Travailler avec un obsesseur peut exiger de la persévérance et de l'attention, pour plusieurs raisons. séances, ce qui peut impliquer d'évoquer l'Esprit impliqué. Mais il faut aussi s'approcher de l'incarné, qui a besoin d'éveiller, en soi, la volonté de vouloir se débarrasser de ce joug. Pour cela, il faudra aussi le conduire à la raison, afin que, par la raison, il prenne cette décision.
J'ai utilisé toute ma volonté pour appeler les bons esprits à travers lui; toute ma rhétorique pour lui prouver qu'il était victime d'esprits détestables ; que ce qu'il écrivait était insensé et profondément immoral. Pour cette œuvre caritative, j'ai rejoint un collègue, M. T… et petit à petit on lui a fait écrire des choses sensées. Il prit en aversion cette mauvaise humeur, la repoussant de lui-même chaque fois qu'il essayait de se manifester, et lentement les bons esprits triomphèrent.”
Pour se changer les idées, il suivit le conseil des Esprits, se livrer à un travail rude, qui ne lui laissa pas le temps d'écouter les mauvaises suggestions.

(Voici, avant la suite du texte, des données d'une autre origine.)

-- ==== Sys2Proof/Tests/Slice0.lean ====
section
/-!
SUPPORT. Tests: for each statement a concrete state and operands that meet its hypotheses, clause by clause; words of the
spec's encodings; ill-formed commands; and a few steps whose results the spec gives.
-/

set_option maxRecDepth 20000

namespace Sys2Proof.Tests
open Sys2Proof Sys2Proof.Machine

/-! ## Small states -/

/-- The stack out of reset with one strand of the SV. -/
def sv (x : Strand) : State := { State.reset with inReset := false, strands := [(skey 34 0, x)] }
/-- The stack with engine 0 powered and running, and one strand of it. -/
def ce (x : Strand) : State :=
  (({ State.reset with inReset := false, strands := [(skey 0 0, x)] }).setFld F.PWR_DOM_powered 0 0 1).setFld F.CE_CTRL_run 0 0 1
/-- A READY supervisor strand. -/
def rdy : Strand := { st := .ready, title := false, pc := 0xFFFE }
/-- A READY strand with v in g1 and w in g2. -/
def rdy2 (v w : Word64) : Strand := { st := .ready, title := false, pc := 5, g := [(1, v), (2, w)] }
def iSv : Iss := ⟨34, 0, .clean, .clean⟩
def iCe : Iss := ⟨0, 0, .single, .clean⟩
/-- The next state of a command. -/
def after (c : Instr) (s : State) : State :=
  match exec c s with
  | .next t => t
  | _ => s
def issuesB (s : State) (i : Iss) (d : Info) : Bool :=
  (s.me i).st == .ready && s.canIssue i.e.val i.t.val d && i.ecc != .double && ((s.me i).pc != 0xFFFF || d.last) &&
  !s.hazard i.e.val i.t.val d
theorem issuesB_sound {s : State} {i : Iss} {d : Info} (h : issuesB s i d = true) : Issues s i d := by
  simp only [issuesB, Bool.and_eq_true, Bool.or_eq_true, beq_iff_eq, bne_iff_ne, ne_eq, Bool.not_eq_true'] at h
  exact ⟨h.1.1.1.1, h.1.1.1.2, h.1.1.2, h.1.2, h.2⟩
def fetchedB (s : State) (i : Iss) (d : Info) : Bool := (s.me i).st == .ready && s.canIssue i.e.val i.t.val d && i.ecc != .double
theorem fetchedB_sound {s : State} {i : Iss} {d : Info} (h : fetchedB s i d = true) : Fetched s i d := by
  simp only [fetchedB, Bool.and_eq_true, beq_iff_eq, bne_iff_ne, ne_eq] at h
  exact ⟨h.1.1, h.1.2, h.2⟩

/-! ## Registers -/

def fA : FmtA := { neg := true, pred := 7, rs2 := 31, rs1 := 31, rd := 31 }
def fA1 : FmtA := { neg := false, pred := 0, rs2 := 0, rs1 := 31, rd := 0 }
/-- IntegerResult: a register form at its highest numbers, one over rs1 alone, and an immediate; on the SV and on an engine
with a corrected fetch. -/
theorem test_integer_hyps : Issues (sv rdy) iSv (infoA fA) ∧ Issues (ce rdy) iCe (infoA fA) ∧
    (fA1.rs2 = 0 ∧ Issues (sv rdy) iSv (infoA fA1)) ∧
    Issues (sv rdy) iSv (infoN (sv rdy) iSv fA1 3 []) ∧ Issues (sv rdy) iSv (infoN (sv rdy) iSv fA1 18 [regDiv]) ∧
    Issues (sv rdy) iSv (infoI { imm := 0xFFF, pred := 7, rs1 := 31, rd := 31 }) ∧
    ((191#12).toNat < 192 ∧ Issues (sv rdy) iSv (infoI { imm := 191, pred := 0, rs1 := 1, rd := 1 })) :=
  ⟨issuesB_sound (by decide), issuesB_sound (by decide), ⟨by decide, issuesB_sound (by decide)⟩,
   issuesB_sound (by decide), issuesB_sound (by decide), issuesB_sound (by decide), by decide, issuesB_sound (by decide)⟩

def fP : FmtA := { neg := false, pred := 0, rs2 := 7, rs1 := 7, rd := 7 }
/-- PredicateResult: compares, logic, PSET and PCLR, PNZ; and each bad source field. -/
theorem test_predicate_hyps :
    (0 < fP.rd.toNat ∧ fP.rd.toNat < 8 ∧
      Issues (sv rdy) iSv { reads := gN fP.rs1 ++ gN fP.rs2 ++ pN fP.pred.toNat, writes := pN fP.rd.toNat }) ∧
    (fP.rs1.toNat < 8 ∧ fP.rs2.toNat < 8 ∧
      Issues (sv rdy) iSv { reads := pN fP.rs1.toNat ++ pN fP.rs2.toNat ++ pN fP.pred.toNat, writes := pN fP.rd.toNat }) ∧
    Issues (sv rdy) iSv { reads := pN 0, writes := pN 1 } ∧ Issues (sv rdy) iSv { reads := gN 31 ++ pN 0, writes := pN 1 } ∧
    (8 ≤ (8#5).toNat ∧ Fetched (sv rdy) iSv { reads := pN 8 ++ pN 0 ++ pN 0, writes := pN 1 }) ∧
    Fetched (sv rdy) iSv { reads := pN 0, writes := pN 1 } ∧ Fetched (sv rdy) iSv { reads := gN 31 ++ pN 0, writes := pN 1 } :=
  ⟨⟨by decide, by decide, issuesB_sound (by decide)⟩, ⟨by decide, by decide, issuesB_sound (by decide)⟩,
   issuesB_sound (by decide), issuesB_sound (by decide), ⟨by decide, fetchedB_sound (by decide)⟩,
   fetchedB_sound (by decide), fetchedB_sound (by decide)⟩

L'effet sur l'Esprit a également été positif :
Dillois lui-même a fini par s'avouer vaincu et a exprimé le désir de progresser dans une nouvelle existence. Il a avoué le mal qu'il avait essayé de faire et a fait preuve de repentance. Le combat fut long et pénible et offrit à l'observateur des traits vraiment curieux. Aujourd'hui M. F. se sent libre et heureux. C'est comme si vous aviez laissé tomber un fardeau. Il a retrouvé sa joie et nous remercie pour le service que nous lui avons rendu.

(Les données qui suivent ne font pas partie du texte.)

/-- R103: MOV r32, r/m32, with every fault it can raise and nothing written by any of them. -/
def Obligations.MovRegisterRm : Prop :=
  ∀ (d : Descriptor) (s : State),
    encode (.movR32Rm32 d) = 0x8B :: encodeModRM d ∧
    (d.mode = .m11 → exec (.movR32Rm32 d) s =
      .next { s with regs := s.regs.set (Reg.ofBits d.reg) (s.getReg (Reg.ofBits d.rm)), pc := s.pc + 2 }) ∧
    (∀ a, effectiveAddress d s = .ok a → a.toNat + 3 < s.memSize → exec (.movR32Rm32 d) s =
      .next { s with regs := s.regs.set (Reg.ofBits d.reg) (Memory.readWord s.mem a.toNat)
                     pc := s.pc + BitVec.ofNat 32 (1 + modRMLength d.mode d.rm) }) ∧
    (∀ a, effectiveAddress d s = .ok a → s.memSize ≤ a.toNat + 3 → exec (.movR32Rm32 d) s =
      .next (s.stopOutOfRange a.toNat)) ∧
    (d.mode ≠ .m11 → d.rm = 4 → exec (.movR32Rm32 d) s =
      .next { s with status := .faulted (.unsupportedAddressingForm d.mode 4 s.pc) }) ∧
    (d.wf = true → s.CutShort (.movR32Rm32 d) →
      step s = .next { s with status := .faulted (.outOfRange s.memSize s.pc) })

/-! ## Arithmetic -/

/-- R120: ADD r/m32, r32. -/
def Obligations.AddRmRegister : Prop :=
  ∀ (d : Descriptor) (s : State),
    encode (.addRm32R32 d) = 0x01 :: encodeModRM d ∧
    (d.mode = .m11 → exec (.addRm32R32 d) s =
      .next { s with regs := s.regs.set (Reg.ofBits d.rm) (s.getReg (Reg.ofBits d.rm) + s.getReg (Reg.ofBits d.reg))
                     pc := s.pc + 2 }) ∧
    (∀ a, effectiveAddress d s = .ok a → a.toNat + 3 < s.memSize → exec (.addRm32R32 d) s =
      .next { s with mem := Memory.writeWord s.mem a.toNat (Memory.readWord s.mem a.toNat + s.getReg (Reg.ofBits d.reg))
                     pc := s.pc + BitVec.ofNat 32 (1 + modRMLength d.mode d.rm) }) ∧
    (∀ a, effectiveAddress d s = .ok a → s.memSize ≤ a.toNat + 3 → exec (.addRm32R32 d) s =
      .next (s.stopOutOfRange a.toNat))

/-- R121: ADD r/m32, imm8, the immediate sign-extended. -/
def Obligations.AddRmImmediate : Prop :=
  ∀ (d : Descriptor) (imm : Byte) (s : State),
    encode (.addRm32Imm8 d imm) = 0x83 :: (encodeModRM d ++ [imm]) ∧
    (d.mode = .m11 → exec (.addRm32Imm8 d imm) s =
      .next { s with regs := s.regs.set (Reg.ofBits d.rm) (s.getReg (Reg.ofBits d.rm) + imm.signExtend 32)
                     pc := s.pc + 3 }) ∧
    (∀ a, effectiveAddress d s = .ok a → a.toNat + 3 < s.memSize → exec (.addRm32Imm8 d imm) s =
      .next { s with mem := Memory.writeWord s.mem a.toNat (Memory.readWord s.mem a.toNat + imm.signExtend 32)
                     pc := s.pc + BitVec.ofNat 32 (2 + modRMLength d.mode d.rm) }) ∧
    (∀ a, effectiveAddress d s = .ok a → s.memSize ≤ a.toNat + 3 → exec (.addRm32Imm8 d imm) s =
      .next (s.stopOutOfRange a.toNat))

/-- R122: SUB r/m32, imm8, the immediate sign-extended. -/
def Obligations.SubRmImmediate : Prop :=
  ∀ (d : Descriptor) (imm : Byte) (s : State),
    encode (.subRm32Imm8 d imm) = 0x83 :: (encodeModRM d ++ [imm]) ∧
    (d.mode = .m11 → exec (.subRm32Imm8 d imm) s =
      .next { s with regs := s.regs.set (Reg.ofBits d.rm) (s.getReg (Reg.ofBits d.rm) - imm.signExtend 32)
                     pc := s.pc + 3 }) ∧
    (∀ a, effectiveAddress d s = .ok a → a.toNat + 3 < s.memSize → exec (.subRm32Imm8 d imm) s =
      .next { s with mem := Memory.writeWord s.mem a.toNat (Memory.readWord s.mem a.toNat - imm.signExtend 32)
                     pc := s.pc + BitVec.ofNat 32 (2 + modRMLength d.mode d.rm) }) ∧
    (∀ a, effectiveAddress d s = .ok a → s.memSize ≤ a.toNat + 3 → exec (.subRm32Imm8 d imm) s =
      .next (s.stopOutOfRange a.toNat))

/-- R123: INC r/m32, with every fault it can raise and nothing written by any of them. -/
def Obligations.IncRm : Prop :=
  ∀ (d : Descriptor) (s : State),
    encode (.incRm32 d) = 0xFF :: encodeModRM d ∧
    (d.mode = .m11 → exec (.incRm32 d) s =
      .next { s with regs := s.regs.set (Reg.ofBits d.rm) (s.getReg (Reg.ofBits d.rm) + 1), pc := s.pc + 2 }) ∧
    (∀ a, effectiveAddress d s = .ok a → a.toNat + 3 < s.memSize → exec (.incRm32 d) s =
      .next { s with mem := Memory.writeWord s.mem a.toNat (Memory.readWord s.mem a.toNat + 1)
                     pc := s.pc + BitVec.ofNat 32 (1 + modRMLength d.mode d.rm) }) ∧
    (∀ a, effectiveAddress d s = .ok a → s.memSize ≤ a.toNat + 3 → exec (.incRm32 d) s =
      .next (s.stopOutOfRange a.toNat)) ∧
    (d.mode ≠ .m11 → d.rm = 4 → exec (.incRm32 d) s =
      .next { s with status := .faulted (.unsupportedAddressingForm d.mode 4 s.pc) }) ∧
    (d.wf = true → d.reg = 0 → s.CutShort (.incRm32 d) →
      step s = .next { s with status := .faulted (.outOfRange s.memSize s.pc) })

/-! ## The stack -/

/-- R140: PUSH r32; the value is the register's before the decrement, PUSH ESP included.  The faulted state is D9's. -/
def Obligations.PushRegister : Prop :=
  ∀ (r : Reg) (s : State),
    encode (.pushR32 r) = [0x50 ||| r.bits.setWidth 8] ∧
    ((s.getReg .esp - 4).toNat + 3 < s.memSize → exec (.pushR32 r) s =
      .next { s with regs := s.regs.set .esp (s.getReg .esp - 4)
                     mem := Memory.writeWord s.mem (s.getReg .esp - 4).toNat (s.getReg r), pc := s.pc + 1 }) ∧
    (s.memSize ≤ (s.getReg .esp - 4).toNat + 3 → exec (.pushR32 r) s =
      .next (State.stopOutOfRange { s with
        regs := s.regs.set .esp (s.getReg .esp - 4)
        mem := Memory.writeBelow s.memSize s.mem (s.getReg .esp - 4).toNat (wordBytes (s.getReg r)) }
          (s.getReg .esp - 4).toNat))

/-- R141: PUSH imm32.  The faulted state is D9's. -/
def Obligations.PushImmediateWord : Prop :=
  ∀ (imm : Word) (s : State),
    encode (.pushImm32 imm) = 0x68 :: wordBytes imm ∧
    ((s.getReg .esp - 4).toNat + 3 < s.memSize → exec (.pushImm32 imm) s =
      .next { s with regs := s.regs.set .esp (s.getReg .esp - 4)
                     mem := Memory.writeWord s.mem (s.getReg .esp - 4).toNat imm, pc := s.pc + 5 }) ∧
    (s.memSize ≤ (s.getReg .esp - 4).toNat + 3 → exec (.pushImm32 imm) s =
      .next (State.stopOutOfRange { s with
        regs := s.regs.set .esp (s.getReg .esp - 4)
        mem := Memory.writeBelow s.memSize s.mem (s.getReg .esp - 4).toNat (wordBytes imm) }
          (s.getReg .esp - 4).toNat))

/-- R142: PUSH imm8, the immediate zero-extended.  The faulted state is D9's. -/
def Obligations.PushImmediateByteZeroExtends : Prop :=
  ∀ (imm : Byte) (s : State),
    encode (.pushImm8 imm) = [0x6A, imm] ∧
    ((s.getReg .esp - 4).toNat + 3 < s.memSize → exec (.pushImm8 imm) s =
      .next { s with regs := s.regs.set .esp (s.getReg .esp - 4)
                     mem := Memory.writeWord s.mem (s.getReg .esp - 4).toNat (imm.setWidth 32), pc := s.pc + 2 }) ∧
    (s.memSize ≤ (s.getReg .esp - 4).toNat + 3 → exec (.pushImm8 imm) s =
      .next (State.stopOutOfRange { s with
        regs := s.regs.set .esp (s.getReg .esp - 4)
        mem := Memory.writeBelow s.memSize s.mem (s.getReg .esp - 4).toNat (wordBytes (imm.setWidth 32)) }
          (s.getReg .esp - 4).toNat))

/-- R143: POP r32; for POP ESP the popped value replaces the incremented ESP. -/
def Obligations.PopRegister : Prop :=
  ∀ (r : Reg) (s : State),
    encode (.popR32 r) = [0x58 ||| r.bits.setWidth 8] ∧
    ((s.getReg .esp).toNat + 3 < s.memSize → exec (.popR32 r) s =
      .next { s with
        regs := (s.regs.set .esp (s.getReg .esp + 4)).set r (Memory.readWord s.mem (s.getReg .esp).toNat)
        pc := s.pc + 1 }) ∧
    (s.memSize ≤ (s.getReg .esp).toNat + 3 → exec (.popR32 r) s = .next (s.stopOutOfRange (s.getReg .esp).toNat))

/-- R144: LEAVE.  That ESP has become EBP in the faulted state is D9's. -/
def Obligations.LeaveRestoresTheFrame : Prop :=
  ∀ s : State,
    encode .leave = [0xC9] ∧
    ((s.getReg .ebp).toNat + 3 < s.memSize → exec .leave s =
      .next { s with
        regs := (s.regs.set .esp (s.getReg .ebp + 4)).set .ebp (Memory.readWord s.mem (s.getReg .ebp).toNat)
        pc := s.pc + 1 }) ∧
    (s.memSize ≤ (s.getReg .ebp).toNat + 3 → exec .leave s =
      .next (State.stopOutOfRange { s with regs := s.regs.set .esp (s.getReg .ebp) } (s.getReg .ebp).toNat))

/-! ## Control transfer -/

/-- R160: CALL rel32.  The faulted state is D9's. -/
def Obligations.CallPushesTheReturnAddress : Prop :=
  ∀ (rel : Word) (s : State),
    encode (.callRel32 rel) = 0xE8 :: wordBytes rel ∧
    ((s.getReg .esp - 4).toNat + 3 < s.memSize → exec (.callRel32 rel) s =
      .next { s with regs := s.regs.set .esp (s.getReg .esp - 4)
                     mem := Memory.writeWord s.mem (s.getReg .esp - 4).toNat (s.pc + 5), pc := s.pc + 5 + rel }) ∧
    (s.memSize ≤ (s.getReg .esp - 4).toNat + 3 → exec (.callRel32 rel) s =
      .next (State.stopOutOfRange { s with
        regs := s.regs.set .esp (s.getReg .esp - 4)
        mem := Memory.writeBelow s.memSize s.mem (s.getReg .esp - 4).toNat (wordBytes (s.pc + 5)) }
          (s.getReg .esp - 4).toNat))

/-- R161: RET, and what a popped 0 does at the end of the step. -/
def Obligations.RetPopsThePc : Prop :=
  ∀ s : State,
    encode .ret = [0xC3] ∧
    ((s.getReg .esp).toNat + 3 < s.memSize → exec .ret s =
      .next { s with regs := s.regs.set .esp (s.getReg .esp + 4)
                     pc := Memory.readWord s.mem (s.getReg .esp).toNat }) ∧
    (s.memSize ≤ (s.getReg .esp).toNat + 3 → exec .ret s = .next (s.stopOutOfRange (s.getReg .esp).toNat)) ∧
    (s.Holds .ret → (s.getReg .esp).toNat + 3 < s.memSize → Memory.readWord s.mem (s.getReg .esp).toNat = 0 →
      step s = .next { s with regs := s.regs.set .esp (s.getReg .esp + 4), pc := 0, status := .halted })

Il est intéressant de noter que, dans ce cas présenté, le travail de Kardec a été encore plus actif par rapport à l'incarné, car, acquérant cette volonté active et bienveillante, il offrira "l'ascendant moral" sur ces Esprits, qui cesseront de le déranger lorsqu'ils vérifient cette force, en plus d'acquérir la sympathie des bons esprits.
Ainsi, pour être pleinement instruits de la Doctrine Spirite, en en tirant toutes les conséquences morales et rationnelles qui nous poussent sur la voie de la "réforme intime", travailler sur nos propres pensées et actions, nos peurs et nos désirs, afin que chaque jour plus , tout est soumis aux lois divines, c'est le meilleur moyen de rester libre des obsessions, car, même si l'Esprit obsédant n'est pas convaincu de la nécessité de se réformer, il risque de ne plus trouver d'ouverture pour influencer l'incarné.